**INSTRUCTIONS TO FOLLOW**
What is needed is each line of the data below that holds the string "hfit".

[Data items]
"""

/-- Settles O50: in either format the pending bits decode to what is fetched. -/
theorem stepRunsTheDecodedInstruction : Obligations.StepRunsTheDecodedInstruction := by
  refine fun s i _ => ⟨fun hformat hbits => ?request, fun hformat hop hbits => ?wire⟩
  case request =>
    rw [decodeBits_request] at hbits
    rw [step, fetch_request s hformat, Except.ok.inj hbits]
  case wire =>
    rw [decodeBits_wire] at hbits
    rw [step, fetch_wire s hformat hop, Except.ok.inj hbits]

end Sys2Proof.Machine
end

section
/-! What a step reads and what it leaves unchanged (30_encoding.md R52, R54, R56), the pseudo-operations (R59) and the
masks (R45). -/

namespace Sys2Proof.Machine

/-- 40_bitrev.md R62: `REV8` reads bits 7:0 of its operand. -/
theorem rev8Word_eq_extract (w : Word) : rev8Word w = (rev8 (w.extractLsb' 0 8)).setWidth 32 := by
  rw [rev8Word, ← BitVec.setWidth_eq_extractLsb' (show 8 ≤ 32 by decide)]

/-- The field mask clears the ignored bits and keeps the fields (30_encoding.md R45). -/
theorem wireWord_and_fieldMask (m : BitVec 3) (p : Bool) (f : BitVec 2) (sl : Bool) (t : BitVec 4) (u : Bool)
    (x : Ignored) : wireWord m p f sl t u x &&& fieldMask = wireWord m p f sl t u ⟨false, 0, 0⟩ := by
  apply BitVec.eq_of_getLsbD_eq
  intro i hi
  interval_cases i <;> simp [wireWord]

/-- 43_decode.md R95: `DECODE` reads the bits of `FIELD_MASK` and no others. -/
theorem decodeWord_and_fieldMask (cfg : Config) (w : Word) : decodeWord cfg (w &&& fieldMask) = decodeWord cfg w := by
  rw [← wireWord_fields w, wireWord_and_fieldMask]
  simp [decodeWord_eq_fields]

/-- A request's response depends on the select and on the input bits that its operation reads (30_encoding.md R56). -/
theorem respond_congr {r r' : Request} (hop : r.op = r'.op)
    (hrev : r.op = 0b00 → r.wordIn.extractLsb' 0 8 = r'.wordIn.extractLsb' 0 8)
    (henc : r.op = 0b01 → r.cmdIn = r'.cmdIn)
    (hdec : r.op = 0b10 → r.wordIn &&& fieldMask = r'.wordIn &&& fieldMask) : respond r = respond r' := by
  obtain h | h | h | h := op_cases r.op
  · have hword : rev8Word r.wordIn = rev8Word r'.wordIn := by simp only [rev8Word_eq_extract, hrev h]
    simp [respond, ← hop, h, hword]
  · simp [respond, ← hop, h, henc h]
  · have hcmd : decodeWord hardware r.wordIn = decodeWord hardware r'.wordIn := by
      rw [← decodeWord_and_fieldMask, hdec h, decodeWord_and_fieldMask]
    simp [respond, ← hop, h, hcmd]
  · simp [respond, ← hop, h]

/-- Where a step answers, its response is `respond` of the pending request, and conversely. -/
theorem respond_eq_some_iff (s : State) (a : PortResponse) :
    respond (requestNow s) = some a ↔ ∃ t, step s = .next t ∧ responseNow t = a := by
  obtain ⟨t, hstep, hresp⟩ | ⟨hnone, hstep⟩ := step_answers_respond s
  · simp [hstep, hresp]
  · simp [hstep, hnone]

/-- Settles O40: each select's result, and unread inputs have no effect because `respond` does not read them. -/
theorem stepDrivesTheSelectedResult : Obligations.StepDrivesTheSelectedResult := by
  refine ⟨fun s h => ?rev8, fun s h => step_of_op_encode h, fun s h => step_of_op_decode h, ?unread⟩
  case rev8 =>
    rw [step_of_op_rev8 h, rev8Word_eq_extract]
    rfl
  case unread =>
    intro s s' hop hrev henc hdec t hstep
    have hsame : respond (requestNow s) = respond (requestNow s') := respond_congr hop hrev henc hdec
    rw [← respond_eq_some_iff, ← hsame]
    exact (respond_eq_some_iff s _).mpr ⟨t, hstep, rfl⟩

/-- Settles O42: an instruction drives the outputs or is refused. -/
theorem noInstructionChangesTheInputs : Obligations.NoInstructionChangesTheInputs := by
  intro i s t hexec
  obtain ⟨w, hw⟩ | ⟨c, hc⟩ | ⟨-, href⟩ := exec_cases i s
  · obtain rfl : driveWord s w = t := by simpa [hw] using hexec
    exact ⟨rfl, rfl, rfl, rfl⟩
  · obtain rfl : driveCommand s c = t := by simpa [hc] using hexec
    exact ⟨rfl, rfl, rfl, rfl⟩
  · simp [href] at hexec

/-- Settles O38: whichever format names the pending item, select 3 is the reserved instruction. -/
theorem reservedSelectIsRefused : Obligations.ReservedSelectIsRefused :=
  ⟨fun _ => rfl, fun _ => step_of_op_reserved⟩

/-- 41_fieldpack.md R72: a `REV8` transaction leaves the reversed nibble in the byte's upper half. -/
theorem rev8Word_setWidth_shiftRight_four (v : BitVec 4) : rev8Word (v.setWidth 32) >>> 4 = (rev4 v).setWidth 32 := by
  revert v; decide

/-- 41_fieldpack.md R73: a `REV8` transaction leaves the reversed pair in the byte's top two bits. -/
theorem rev8Word_setWidth_shiftRight_six (v : BitVec 2) : rev8Word (v.setWidth 32) >>> 6 = (rev2 v).setWidth 32 := by
  revert v; decide

/-- Settles O37: `REV4` and `REV2` shift a `REV8` response down; the other two compose `ENCODE` and `DECODE`. -/
theorem pseudoOperationsAreTheirExpansions : Obligations.PseudoOperationsAreTheirExpansions :=
  ⟨fun v _ => ⟨_, rfl, rev8Word_setWidth_shiftRight_four v, rfl⟩,
    fun v _ => ⟨_, rfl, rev8Word_setWidth_shiftRight_six v, rfl⟩,
    fun cfg c => ⟨encodeCommand cfg c, rfl, rfl⟩, fun cfg w => ⟨decodeWord cfg w, rfl, rfl⟩⟩

/-- Settles O13: ten constants of the word. -/
theorem masksOfTheWireWord : Obligations.MasksOfTheWireWord := by
  refine ⟨?disjoint, ?union, ?constants, ?complement, rfl⟩
  all_goals decide

end Sys2Proof.Machine
end

section
/-! The bit reversal (40_bitrev.md): `REV8` is the reversal of a vector of eight bits, the three swap steps move bits within
the index, and a `REV8` transaction drives the reversal of the operand's low byte. -/

namespace Sys2Proof.Machine

/-! ## `REV8` as a reversal -/

/-- 40_bitrev.md R60, on vectors: `REV8` is the library's reversal. -/
theorem rev8_eq_reverse (x : Byte) : rev8 x = x.reverse := by
  apply BitVec.eq_of_getLsbD_eq
  intro i hi
  rw [getLsbD_rev8, BitVec.getLsbD_reverse, BitVec.getMsbD]

/-- 40_bitrev.md R60, at an index inside the byte. -/
theorem getLsbD_rev8_of_lt (x : Byte) {i : Nat} (h : i < 8) : (rev8 x).getLsbD i = x.getLsbD (7 - i) := by
  rw [getLsbD_rev8, decide_eq_true h, Bool.true_and]

theorem rev8_rev8 (x : Byte) : rev8 (rev8 x) = x := by
  rw [rev8_eq_reverse, rev8_eq_reverse, BitVec.reverse_reverse_eq]

/-- 41_fieldpack.md R73: on two bits the engine's reversal is the reversal of the vector. -/
theorem rev2_eq_reverse (v : BitVec 2) : rev2 v = v.reverse := by revert v; decide

/-- 40_bitrev.md R62, bit by bit: the low byte is reversed, the bits above it are zero. -/
theorem getLsbD_rev8Word (w : Word) (i : Nat) : (rev8Word w).getLsbD i = (decide (i < 8) && w.getLsbD (7 - i)) := by
  have hbyte : i < 8 → i < 32 := by omega
  have hindex : 7 - i < 8 := by omega
  simp only [rev8Word, BitVec.getLsbD_setWidth, getLsbD_rev8, hindex, decide_true, Bool.true_and]
  by_cases h : i < 8 <;> simp [h, hbyte]

/-! ## The three swap steps -/

/-- The step moves every bit of a byte to the index that differs from its own in the bits of `m`. -/
def FlipsIndex (step : Byte → Byte) (m : Nat) : Prop := ∀ (x : Byte) (i : Nat), (step x).getLsbD i = x.getLsbD (i ^^^ m)

section FlipsIndex

variable {f g : Byte → Byte} {m n : Nat}

/-- Flipping low index bits keeps an index inside the byte, so only the eight indices inside it need a look. -/
theorem flipsIndex_of_forall_lt (hm : m < 8) (h : ∀ x i, i < 8 → (f x).getLsbD i = x.getLsbD (i ^^^ m)) :
    FlipsIndex f m := by
  intro x i
  by_cases hi : i < 8
  · exact h x i hi
  · have hflip : ¬ i ^^^ m < 8 := fun hlt =>
      hi (by simpa [Nat.xor_assoc] using Nat.xor_lt_two_pow (n := 3) hlt hm)
    rw [BitVec.getLsbD_of_ge _ _ (Nat.le_of_not_lt hi), BitVec.getLsbD_of_ge _ _ (Nat.le_of_not_lt hflip)]

theorem FlipsIndex.comp (hg : FlipsIndex g n) (hf : FlipsIndex f m) : FlipsIndex (fun x => g (f x)) (n ^^^ m) := by
  intro x i
  rw [hg, hf, Nat.xor_assoc]

/-- The mask determines the step. -/
theorem FlipsIndex.eq (hf : FlipsIndex f m) (hg : FlipsIndex g m) (x : Byte) : f x = g x :=
  BitVec.eq_of_getLsbD_eq fun i _ => by rw [hf, hg]

theorem FlipsIndex.commute (hf : FlipsIndex f m) (hg : FlipsIndex g n) (x : Byte) : f (g x) = g (f x) :=
  (hf.comp hg).eq (Nat.xor_comm n m ▸ hg.comp hf) x

end FlipsIndex

theorem flipsIndex_swapBits : FlipsIndex swapBits 1 := by
  refine flipsIndex_of_forall_lt (by decide) fun x i hi => ?_
  interval_cases i <;> simp [swapBits]

theorem flipsIndex_swapPairs : FlipsIndex swapPairs 2 := by
  refine flipsIndex_of_forall_lt (by decide) fun x i hi => ?_
  interval_cases i <;> simp [swapPairs]

theorem flipsIndex_swapNibbles : FlipsIndex swapNibbles 4 := by
  refine flipsIndex_of_forall_lt (by decide) fun x i hi => ?_
  interval_cases i <;> simp [swapNibbles]

theorem flipsIndex_rev8 : FlipsIndex rev8 7 := by
  refine flipsIndex_of_forall_lt (by decide) fun x i hi => ?_
  rw [getLsbD_rev8_of_lt x hi]
  interval_cases i <;> rfl

/-- 40_bitrev.md R61: together the three steps flip every bit of the index. -/
theorem rev8Swap_eq_rev8 (x : Byte) : rev8Swap x = rev8 x :=
  (flipsIndex_swapNibbles.comp (flipsIndex_swapPairs.comp flipsIndex_swapBits)).eq flipsIndex_rev8 x

theorem exists_flipsIndex_of_mem {f : Byte → Byte} (h : f ∈ [swapBits, swapPairs, swapNibbles]) :
    ∃ m, FlipsIndex f m := by
  obtain rfl | rfl | rfl : f = swapBits ∨ f = swapPairs ∨ f = swapNibbles := by simpa using h
  · exact ⟨1, flipsIndex_swapBits⟩
  · exact ⟨2, flipsIndex_swapPairs⟩
  · exact ⟨4, flipsIndex_swapNibbles⟩

/-- Settles O2: steps that flip index bits commute, so every order gives what the spec's own order gives. -/
theorem swapStepsInAnyOrderReverse : Obligations.SwapStepsInAnyOrderReverse := by
  refine ⟨rev8Swap_eq_rev8, fun steps hperm x => ?anyOrder⟩
  have hcomm : ∀ f ∈ steps, ∀ g ∈ steps, ∀ y : Byte, g (f y) = f (g y) := by
    intro f hf g hg y
    obtain ⟨m, hm⟩ := exists_flipsIndex_of_mem (hperm.subset hf)
    obtain ⟨n, hn⟩ := exists_flipsIndex_of_mem (hperm.subset hg)
    exact hn.commute hm y
  rw [hperm.foldl_eq' hcomm x]
  exact rev8Swap_eq_rev8 x

/-! ## The operand and the result on 32 bits -/

theorem rev8Word_and_byteMask (w : Word) : rev8Word (w &&& 0xFF) = rev8Word w := by
  have hlow : (w &&& 0xFF).setWidth 8 = w.setWidth 8 := by
    rw [BitVec.setWidth_and]
    exact BitVec.and_allOnes
  rw [rev8Word, hlow, rev8Word]

/-- 40_bitrev.md R63 (e), on words: `REV8` of a `k`-bit field is the field's reversal at the top of the byte. -/
theorem rev8Word_setWidth {k : Nat} (hk : k ≤ 8) (v : BitVec k) :
    rev8Word (v.setWidth 32) = v.reverse.setWidth 32 <<< (8 - k) := by
  apply BitVec.eq_of_getLsbD_eq
  intro i hi
  simp only [getLsbD_rev8Word, BitVec.getLsbD_shiftLeft, BitVec.getLsbD_setWidth, BitVec.getLsbD_reverse, BitVec.getMsbD]
  by_cases h8 : i < 8
  · by_cases hlow : i < 8 - k
    · have hout : k ≤ 7 - i := by omega
      simp [hlow, BitVec.getLsbD_of_ge v _ hout]
    · have hidx : k - 1 - (i - (8 - k)) = 7 - i := by omega
      have hin : i - (8 - k) < k := by omega
      have h7 : 7 - i < 32 := by omega
      have h32 : i - (8 - k) < 32 := by omega
      simp [hi, h8, hlow, hidx, hin, h7, h32]
  · have hout : ¬ i - (8 - k) < k := by omega
    simp [h8, hout]

/-- 40_bitrev.md R63 (e), on bytes. -/
theorem rev8_setWidth {k : Nat} (hk : k ≤ 8) (v : BitVec k) :
    rev8 (v.setWidth 8) = v.reverse.setWidth 8 <<< (8 - k) := by
  have hword := congrArg (BitVec.setWidth 8) (rev8Word_setWidth hk v)
  simpa [rev8Word, BitVec.setWidth_shiftLeft_of_le, BitVec.setWidth_setWidth_of_le] using hword

/-- Settles O3: the word that `REV8` drives, bit by bit, and at the widths of the codec's own operands. -/
theorem rev8IgnoresBitsAboveSeven : Obligations.Rev8IgnoresBitsAboveSeven := by
  refine ⟨fun v s => ?masked, fun v s => ⟨_, rfl, ?high, fun i hi => ?low⟩, fun s => ⟨_, rfl, ?fixed⟩,
    fun v => ?nibble, fun v => ?pair⟩
  case masked =>
    change execRev8 v s = execRev8 (v &&& 0xFF) s
    rw [execRev8, execRev8, rev8Word_and_byteMask]
  case high =>
    apply BitVec.eq_of_getLsbD_eq
    intro i hi
    simp [getLsbD_rev8Word]
  case low => simp [getLsbD_rev8Word, hi]
  case fixed =>
    rw [driveWord_wordOut]
    decide
  case nibble => rw [rev4_eq_reverse, rev8Word_setWidth (by decide)]
  case pair => rw [rev2_eq_reverse, rev8Word_setWidth (by decide)]

/-! ## The laws -/

/-- `7 - i` runs through the eight indices as `i` does. -/
theorem map_seven_sub_range_perm : ((List.range 8).map (7 - ·)).Perm (List.range 8) := by decide

/-- 40_bitrev.md R63 (d). -/
theorem countP_getLsbD_rev8 (x : Byte) :
    (List.range 8).countP (fun i => (rev8 x).getLsbD i) = (List.range 8).countP (fun i => x.getLsbD i) := by
  calc (List.range 8).countP (fun i => (rev8 x).getLsbD i)
      = (List.range 8).countP (fun i => x.getLsbD (7 - i)) :=
        List.countP_congr fun i hi => by rw [getLsbD_rev8_of_lt x (List.mem_range.mp hi)]
    _ = ((List.range 8).map (7 - ·)).countP (fun i => x.getLsbD i) := List.countP_map.symm
    _ = (List.range 8).countP (fun i => x.getLsbD i) := map_seven_sub_range_perm.countP_eq _

/-- 40_bitrev.md R60: the bytes that read the same in both directions. -/
theorem rev8_eq_self_iff (x : Byte) :
    rev8 x = x ↔ x.toNat ∈ [0x00, 0x18, 0x24, 0x3C, 0x42, 0x5A, 0x66, 0x7E, 0x81, 0x99, 0xA5, 0xBD, 0xC3, 0xDB, 0xE7,
      0xFF] := by
  revert x
  decide +kernel

/-- 40_bitrev.md R63 (e), for a byte that fits `k` bits. -/
theorem rev8_of_toNat_lt {k : Nat} {v : Byte} (hk : k ≤ 8) (hv : v.toNat < 2 ^ k) :
    rev8 v = (v.setWidth k).reverse.setWidth 8 <<< (8 - k) := by
  have hfit : (v.setWidth k).setWidth 8 = v := by
    apply BitVec.eq_of_toNat_eq
    rw [BitVec.toNat_setWidth, BitVec.toNat_setWidth, Nat.mod_eq_of_lt hv, Nat.mod_eq_of_lt v.isLt]
  rw [← rev8_setWidth hk, hfit]

/-- Settles O4: each law from R60 bit by bit, or from the reversal of vectors. -/
theorem rev8Laws : Obligations.Rev8Laws := by
  refine ⟨rev8_rev8, Function.Involutive.bijective rev8_rev8, rev8_eq_self_iff, fun a b => ?or, fun a b => ?and,
    fun a => ?not, countP_getLsbD_rev8, fun k v hk hv => rev8_of_toNat_lt hk hv⟩
  case or | and | not =>
    apply BitVec.eq_of_getLsbD_eq
    intro i hi
    have hindex : 7 - i < 8 := by omega
    simp only [BitVec.getLsbD_or, BitVec.getLsbD_and, BitVec.getLsbD_not, getLsbD_rev8_of_lt, hi, hindex, decide_true,
      Bool.true_and]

"""

**PROBLEM SOLUTION**
  have hfit : (v.setWidth k).setWidth 8 = v := by
  rw [← rev8_setWidth hk, hfit]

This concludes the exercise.